ABOUT THIS EXERCISE. Quote exactly the lines from the start of the entries to the one with "it allows. -/", both ends included.

INFORMATION.
-- ==== Sys2Proof/Machine/Control.lean ====
section
/-! DEFINITION. The control space of a core (R267): what a read answers and what a write does; the shadow bank window (R280); writes
of event counters (R618, R626). -/

namespace Sys2Proof.Machine

/-! ## Event counters (R617, R618, R626) -/

/-- The last event code of the place that holds a MON_ offset, and the largest FVAL it allows. -/
def monPlace (o : Nat) : Nat × Nat :=
  if o < 0x10000 then (0x10, 0) else if o < 0x20000 then (0x0B, 15) else if o < 0x22000 then (0x08, 15) else (0x06, 5)
/-- What a write leaves in a MON_ register at offset `o` of the block: a reserved code, or a filter value that the place does not
allow, stores EVENT 0. -/
def Mod.monWrite (m : Mod) (o : Nat) (v : W64) : Mod :=
  let a := bMON + o
  let n := rowWrite (blockRows a) a (m.rd a) v
  let sel := match barRow a with | some r => r.fields.any (fun f => f.hi = 20) | none => false
  if sel && (decide ((monPlace o).1 < fld n 7 0) || decide ((monPlace o).2 < fld n 19 16)) then m.wr a (setFld n 7 0 0) else m.wr a n

/-! ## Views -/

/-- A patch has an instruction queued or a row unsummed (MAT_STAT.BUSY). -/
def Patch.statBusy (p : Patch) : Bool := !p.queue.isEmpty || !p.runs.isEmpty
/-- The bits of the patches that a test accepts. -/
def Core.patchBits (k : Core) (f : Patch → Bool) : Nat := (k.mat.patches.map fun p => if f p.2 then 2 ^ p.1 else 0).sum
/-- MAT_STAT. -/
def Core.matStat (k : Core) : Nat :=
  k.patchBits (fun p => match p.shadow with | some s => s.pre | none => false) * 2 ^ 16 + k.patchBits Patch.statBusy
/-- MAT_PROGp. -/
def Core.matProg (k : Core) (p : Nat) : Nat :=
  let x := Tab.get {} k.mat.patches p
  let run := x.queue.find? fun i => !i.pre && decide (0 < i.started)
  match run with
  | some i =>
    let t := (shapeOf i.shape).tiles (k.cregf 0x1000 1 0)
    x.queue.length * 2 ^ 32 + t.1 * t.2 % 2 ^ 16 * 2 ^ 16 + i.summed % 2 ^ 16
  | none => x.queue.length * 2 ^ 32
/-- FIN_PROG: the elements of the running pass whose groups have been read (R180; log 1). -/
def Core.finProg (k : Core) : Nat :=
  match k.fin.running with
  | some p => p.slot % 16 * 2 ^ 33 + 2 ^ 32 + p.res.length % 2 ^ 21
  | none => 0
/-- COR_UCSTAT (R249, R253): OLDUSE counts the core's pieces that run the previous copy, `out` of them switched out. -/
def Core.ucStat (k : Core) (out : Nat) : Nat :=
  k.uc.cur.gen % 2 ^ 16 * 2 ^ 48 + (b2n (k.uc.useOld && k.run != .free) + out) * 2 ^ 32 + (k.uc.cur.disp.map fun p => if bit p.2 31 then 2 ^ p.1 else 0).sum
/-- What a read of a core's register answers. -/
def Mod.ctlView (m : Mod) (c a : Nat) : W64 :=
  let k := m.core c
  if a = 0x1008 then w64 k.matStat
  else if 0x1100 ≤ a ∧ a < 0x1180 then w64 (k.matProg ((a - 0x1100) / 8))
  else if a = 0x2008 then w64 (k.vec.stations.length * 2 ^ 16 + k.bank.vl)
  else if a = 0x3000 then w64 ((k.fin.slots.map fun p => 2 ^ p.1).sum * 2 ^ 16 + k.fin.queue.length * 2 + b2n k.fin.running.isSome)
  else if a = 0x3020 then w64 k.finProg
  else if a = 0x398 then w64 (k.ucStat (m.pat.saved.filter fun s => s.core == c && s.units.useOld).length)
  else if a = 0x3B0 then w64 (b2n (m.shootBusy ((m.partOf c).getD 0) (some c)) * 2 ^ 63)
  else if (findRow coreRows a).isSome then m.useCreg c a
  else 0

/-! ## The shadow bank window (R280) -/

/-- Change the image in the window: nothing while no handler runs. -/
def Core.shbWrite (k : Core) (o : Nat) (v : W64) : Core :=
  if k.excDepth = 0 then k
  else
    let i := k.shadow
    let tags := if 0x80 ≤ o ∧ o < 0x100 then Tab.put i.tags ((o - 0x80) / 16) false else i.tags
    { k with shadow := { words := Tab.put i.words (o / 8) v, tags := tags } }
/-- A cap written into the window keeps its tag in a cap slot. -/
def Core.shbCap (k : Core) (o : Nat) (x : Cap) : Core :=
  let k1 := (k.shbWrite o (x.bits.setWidth 64)).shbWrite (o + 8) ((x.bits >>> 64).setWidth 64)
  if k.excDepth ≠ 0 ∧ 0x80 ≤ o ∧ o < 0x100 then { k1 with shadow := { k1.shadow with tags := Tab.put k1.shadow.tags ((o - 0x80) / 16) x.tag } } else k1

/-! ## Accesses -/

/-- The permissions that an address of the control space needs for a read or a write; none outside its blocks (R267). The fitter has
its own two registers (R298). -/
def ctlNeeds (fitter write : Bool) (a : Nat) : Option Nat :=
  if fitter then (if a < 0x10 then some (if write then pWR + pSYSREG else pRD) else none)
  else if a < 0x4000 then some (if write then pWR + pSYSREG else pRD)
  else if a < 0x4010 then some (if write then pWR else 0)
  else if 0x8000 ≤ a ∧ a < 0x10000 then some (if write then pWR + pUCODE else pRD)
  else none
/-- An aligned 8-byte read of the control space. -/
def Mod.ctlRead (m : Mod) (c a : Nat) : W64 :=
  if c = 256 then (m.core c).creg (0x7000 + a)
  else if 0x600 ≤ a ∧ a < 0x6C0 then m.rd (bMON + 0x100 * c + (a - 0x600))
  else if 0x800 ≤ a ∧ a < 0xA80 then (if (m.core c).excDepth = 0 then 0 else (m.core c).shadow.word ((a - 0x800) / 8))
  else if 0x4000 ≤ a ∧ a < 0x4010 then 0
  else if 0x8000 ≤ a then w64 (ofLe (Memory.bytes (m.core c).uc.stage (a - 0x8000) 8))
  else m.ctlView c a
/-- An aligned 8-byte write of the control space. A post that finds no room, or earlier stores that are not yet visible, holds the
store (R49, R291). -/
def Mod.ctlWrite (m : Mod) (c a : Nat) (v : W64) : Ex Mod :=
  if c = 256 then .ok (m.updCore c fun k => { k with ctlNew := Tab.put k.ctlNew (0x7000 + a) v })
  else if 0x600 ≤ a ∧ a < 0x6C0 then .ok (m.monWrite (0x100 * c + (a - 0x600)) v)
  else if 0x800 ≤ a ∧ a < 0xA80 then .ok (m.updCore c fun k => k.shbWrite (a - 0x800) v)
  else if a = 0x4000 then .ok (m.updCore c fun k => { k with semWin := v })
  else if a = 0x4008 then
    match m.semPost c (toLe 8 (m.core c).semWin.toNat ++ toLe 8 v.toNat) with
    | some m1 => .ok m1
    | none => .error .hold
  else if 0x8000 ≤ a then .ok (m.updCore c fun k => { k with uc := { k.uc with stage := Memory.setBytes k.uc.stage (a - 0x8000) (toLe 8 v.toNat) } })
  else if syncRegs.contains a then .ok (m.updCore c fun k => { k with ctlNew := Tab.put k.ctlNew a v })
  else if a = 0x020 then .ok (if bit v 0 then m.raiseXint c else m)
  else if a = 0x0C0 then (if m.drained c then .ok (m.corCmqpost c v) else .error .hold)
  else if a = 0x3B0 then
    match m.partOf c with
    | some p => .ok (m.shootStart p (some c) v)
    | none => .error .hold
  else
    let m1 := m.updCore c fun k => k.setCreg a (rowWrite coreRows a (k.creg a) v)
    if (findRow coreRows a).isNone then .ok m
    else if 0x1040 ≤ a ∧ a < 0x1080 then .ok (m1.updCore c fun k => k.bumpSlot ((a - 0x1040) / 8)) else .ok m1
/-- The checks of R267 on an access of `n` bytes at a control address that has passed R223. -/
def ctlCheck (c ix kind : Nat) (cap : Cap) (write : Bool) (a n : Nat) : Ex Unit :=
  let acc : Acc := if write then .write else .read
  match ctlNeeds (c == 256) write a with
  | none => .error (xltStop 0x03 acc 0 0 a)
  | some need =>
    if n ≠ 8 ∨ a % 8 ≠ 0 then .error (xltStop 0x03 acc 0 0 a)
    else if !cap.has need then .error (capStop 3 kind ix a n)
    else .ok ()

end Sys2Proof.Machine
end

SOLUTION TO THIS EXERCISE.
-- ==== Sys2Proof/Machine/Control.lean ====
section
/-! DEFINITION. The control space of a core (R267): what a read answers and what a write does; the shadow bank window (R280); writes
of event counters (R618, R626). -/

namespace Sys2Proof.Machine

/-! ## Event counters (R617, R618, R626) -/

/-- The last event code of the place that holds a MON_ offset, and the largest FVAL it allows. -/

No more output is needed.